- EXERCISE GOAL:
Wherever the word "none" shows up in the data, report the line it sits in.
Start of RECORDS FOR THIS TASK
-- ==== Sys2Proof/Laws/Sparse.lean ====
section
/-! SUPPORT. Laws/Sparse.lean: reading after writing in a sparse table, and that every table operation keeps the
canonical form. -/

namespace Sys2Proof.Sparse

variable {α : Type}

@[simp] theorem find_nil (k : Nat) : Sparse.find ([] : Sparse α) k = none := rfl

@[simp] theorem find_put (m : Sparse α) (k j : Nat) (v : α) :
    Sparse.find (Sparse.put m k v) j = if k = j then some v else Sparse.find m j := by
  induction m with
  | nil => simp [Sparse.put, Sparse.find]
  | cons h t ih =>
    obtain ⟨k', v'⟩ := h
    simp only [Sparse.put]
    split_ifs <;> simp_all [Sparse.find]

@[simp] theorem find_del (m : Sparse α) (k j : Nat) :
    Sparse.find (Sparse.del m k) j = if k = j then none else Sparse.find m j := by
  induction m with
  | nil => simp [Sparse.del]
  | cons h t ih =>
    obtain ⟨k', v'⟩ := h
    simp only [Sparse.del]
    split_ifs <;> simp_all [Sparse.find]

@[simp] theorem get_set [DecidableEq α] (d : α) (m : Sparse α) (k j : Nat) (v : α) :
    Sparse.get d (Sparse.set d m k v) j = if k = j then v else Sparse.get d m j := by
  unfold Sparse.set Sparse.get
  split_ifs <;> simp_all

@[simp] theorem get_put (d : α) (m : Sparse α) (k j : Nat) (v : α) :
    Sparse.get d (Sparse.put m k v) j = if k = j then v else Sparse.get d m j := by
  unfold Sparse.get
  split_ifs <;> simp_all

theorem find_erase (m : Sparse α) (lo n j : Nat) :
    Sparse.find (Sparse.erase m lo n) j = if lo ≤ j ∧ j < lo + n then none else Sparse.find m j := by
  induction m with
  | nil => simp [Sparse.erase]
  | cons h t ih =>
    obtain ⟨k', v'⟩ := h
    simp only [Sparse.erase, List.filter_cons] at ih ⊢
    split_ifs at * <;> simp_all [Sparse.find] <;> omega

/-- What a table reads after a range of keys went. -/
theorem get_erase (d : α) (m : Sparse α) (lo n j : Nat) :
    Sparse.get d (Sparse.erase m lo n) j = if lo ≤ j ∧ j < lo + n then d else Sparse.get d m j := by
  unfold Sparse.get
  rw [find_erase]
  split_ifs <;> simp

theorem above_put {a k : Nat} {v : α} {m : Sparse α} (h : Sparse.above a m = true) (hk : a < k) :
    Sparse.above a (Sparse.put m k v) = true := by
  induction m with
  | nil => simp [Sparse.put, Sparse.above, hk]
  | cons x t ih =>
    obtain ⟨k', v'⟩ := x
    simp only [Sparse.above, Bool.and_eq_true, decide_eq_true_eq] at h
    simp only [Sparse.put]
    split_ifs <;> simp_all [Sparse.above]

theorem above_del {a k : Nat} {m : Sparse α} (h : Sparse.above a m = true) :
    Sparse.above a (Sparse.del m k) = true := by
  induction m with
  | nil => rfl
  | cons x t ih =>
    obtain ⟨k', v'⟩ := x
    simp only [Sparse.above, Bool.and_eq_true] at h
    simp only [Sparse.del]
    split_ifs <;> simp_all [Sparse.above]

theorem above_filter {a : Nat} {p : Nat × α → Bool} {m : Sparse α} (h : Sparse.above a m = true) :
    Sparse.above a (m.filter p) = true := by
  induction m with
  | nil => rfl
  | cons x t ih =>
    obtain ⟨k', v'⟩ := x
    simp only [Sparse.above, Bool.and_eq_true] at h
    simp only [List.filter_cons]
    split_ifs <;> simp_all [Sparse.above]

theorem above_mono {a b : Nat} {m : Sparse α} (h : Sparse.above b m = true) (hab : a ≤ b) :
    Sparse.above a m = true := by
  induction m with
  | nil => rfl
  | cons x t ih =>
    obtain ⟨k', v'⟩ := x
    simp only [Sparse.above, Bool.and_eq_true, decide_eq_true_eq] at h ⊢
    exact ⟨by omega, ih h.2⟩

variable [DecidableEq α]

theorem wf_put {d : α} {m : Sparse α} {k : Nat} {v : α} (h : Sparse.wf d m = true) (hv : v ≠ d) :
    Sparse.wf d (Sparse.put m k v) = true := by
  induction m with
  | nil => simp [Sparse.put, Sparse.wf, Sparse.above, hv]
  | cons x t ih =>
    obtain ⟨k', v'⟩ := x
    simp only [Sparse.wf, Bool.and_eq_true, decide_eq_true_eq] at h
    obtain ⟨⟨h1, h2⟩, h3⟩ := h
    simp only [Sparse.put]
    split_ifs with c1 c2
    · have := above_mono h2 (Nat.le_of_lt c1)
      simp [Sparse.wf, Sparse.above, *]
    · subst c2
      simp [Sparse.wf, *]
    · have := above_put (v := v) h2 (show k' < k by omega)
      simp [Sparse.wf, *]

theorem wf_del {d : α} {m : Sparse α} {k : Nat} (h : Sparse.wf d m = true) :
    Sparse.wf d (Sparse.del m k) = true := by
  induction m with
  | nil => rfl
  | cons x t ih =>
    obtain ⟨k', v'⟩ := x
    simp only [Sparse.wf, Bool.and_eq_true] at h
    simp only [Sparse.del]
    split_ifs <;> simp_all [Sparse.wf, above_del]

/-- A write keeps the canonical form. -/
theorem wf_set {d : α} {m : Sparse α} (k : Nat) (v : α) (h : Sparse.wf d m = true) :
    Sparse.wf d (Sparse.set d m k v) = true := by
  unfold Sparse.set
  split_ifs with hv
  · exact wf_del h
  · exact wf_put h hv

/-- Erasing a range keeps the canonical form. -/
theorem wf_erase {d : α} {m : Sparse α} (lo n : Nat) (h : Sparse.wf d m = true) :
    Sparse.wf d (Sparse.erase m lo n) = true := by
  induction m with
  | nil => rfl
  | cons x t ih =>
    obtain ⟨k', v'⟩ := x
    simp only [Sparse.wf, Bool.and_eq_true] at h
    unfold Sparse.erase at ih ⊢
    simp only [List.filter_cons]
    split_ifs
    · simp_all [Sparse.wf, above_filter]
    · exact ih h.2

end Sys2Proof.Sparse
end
End of RECORDS FOR THIS TASK
Start of RECORDS FOR THIS TASK
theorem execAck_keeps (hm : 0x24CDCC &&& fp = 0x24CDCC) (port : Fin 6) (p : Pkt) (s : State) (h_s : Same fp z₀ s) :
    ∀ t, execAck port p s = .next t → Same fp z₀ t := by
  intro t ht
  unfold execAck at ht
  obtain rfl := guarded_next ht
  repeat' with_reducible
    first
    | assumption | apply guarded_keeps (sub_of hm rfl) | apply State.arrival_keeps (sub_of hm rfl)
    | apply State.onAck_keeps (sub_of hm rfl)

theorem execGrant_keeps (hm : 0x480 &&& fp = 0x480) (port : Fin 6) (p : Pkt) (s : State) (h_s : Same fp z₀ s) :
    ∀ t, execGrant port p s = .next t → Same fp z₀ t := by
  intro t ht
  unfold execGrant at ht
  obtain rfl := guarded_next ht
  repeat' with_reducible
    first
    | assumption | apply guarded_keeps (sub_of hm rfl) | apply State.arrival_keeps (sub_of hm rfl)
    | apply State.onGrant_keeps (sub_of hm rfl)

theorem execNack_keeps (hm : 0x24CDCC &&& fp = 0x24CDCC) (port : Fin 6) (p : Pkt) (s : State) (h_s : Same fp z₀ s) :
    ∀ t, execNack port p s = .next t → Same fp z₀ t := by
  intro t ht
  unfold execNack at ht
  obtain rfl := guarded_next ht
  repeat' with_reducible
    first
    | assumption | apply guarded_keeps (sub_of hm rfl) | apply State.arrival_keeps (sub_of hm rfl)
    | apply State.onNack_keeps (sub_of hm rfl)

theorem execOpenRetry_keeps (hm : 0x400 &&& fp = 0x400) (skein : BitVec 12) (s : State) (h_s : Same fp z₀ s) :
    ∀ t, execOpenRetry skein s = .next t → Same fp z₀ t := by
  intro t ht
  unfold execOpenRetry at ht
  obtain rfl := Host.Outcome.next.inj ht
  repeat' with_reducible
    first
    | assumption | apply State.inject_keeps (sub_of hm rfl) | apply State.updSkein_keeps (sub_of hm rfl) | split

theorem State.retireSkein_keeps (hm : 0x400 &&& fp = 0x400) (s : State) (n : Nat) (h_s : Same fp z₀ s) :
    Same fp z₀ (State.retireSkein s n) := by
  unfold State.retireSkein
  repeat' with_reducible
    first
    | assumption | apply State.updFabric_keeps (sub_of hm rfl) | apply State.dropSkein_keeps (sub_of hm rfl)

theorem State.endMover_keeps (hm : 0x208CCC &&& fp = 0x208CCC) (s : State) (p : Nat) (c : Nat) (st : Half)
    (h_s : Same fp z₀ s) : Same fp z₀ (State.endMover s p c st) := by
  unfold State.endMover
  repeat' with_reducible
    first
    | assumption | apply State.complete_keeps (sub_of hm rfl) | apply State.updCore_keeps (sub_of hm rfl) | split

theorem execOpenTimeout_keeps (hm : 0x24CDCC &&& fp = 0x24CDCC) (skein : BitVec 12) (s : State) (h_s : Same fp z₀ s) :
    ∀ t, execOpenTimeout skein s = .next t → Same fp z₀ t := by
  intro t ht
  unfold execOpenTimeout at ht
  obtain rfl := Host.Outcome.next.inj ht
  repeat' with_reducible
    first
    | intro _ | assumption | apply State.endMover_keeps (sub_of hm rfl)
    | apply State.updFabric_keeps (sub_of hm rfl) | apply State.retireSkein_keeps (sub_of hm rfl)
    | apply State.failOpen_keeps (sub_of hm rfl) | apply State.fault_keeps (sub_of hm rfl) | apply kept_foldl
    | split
End of RECORDS FOR THIS TASK
- SOLUTION:
@[simp] theorem find_nil (k : Nat) : Sparse.find ([] : Sparse α) k = none := rfl
    Sparse.find (Sparse.del m k) j = if k = j then none else Sparse.find m j := by
    Sparse.find (Sparse.erase m lo n) j = if lo ≤ j ∧ j < lo + n then none else Sparse.find m j := by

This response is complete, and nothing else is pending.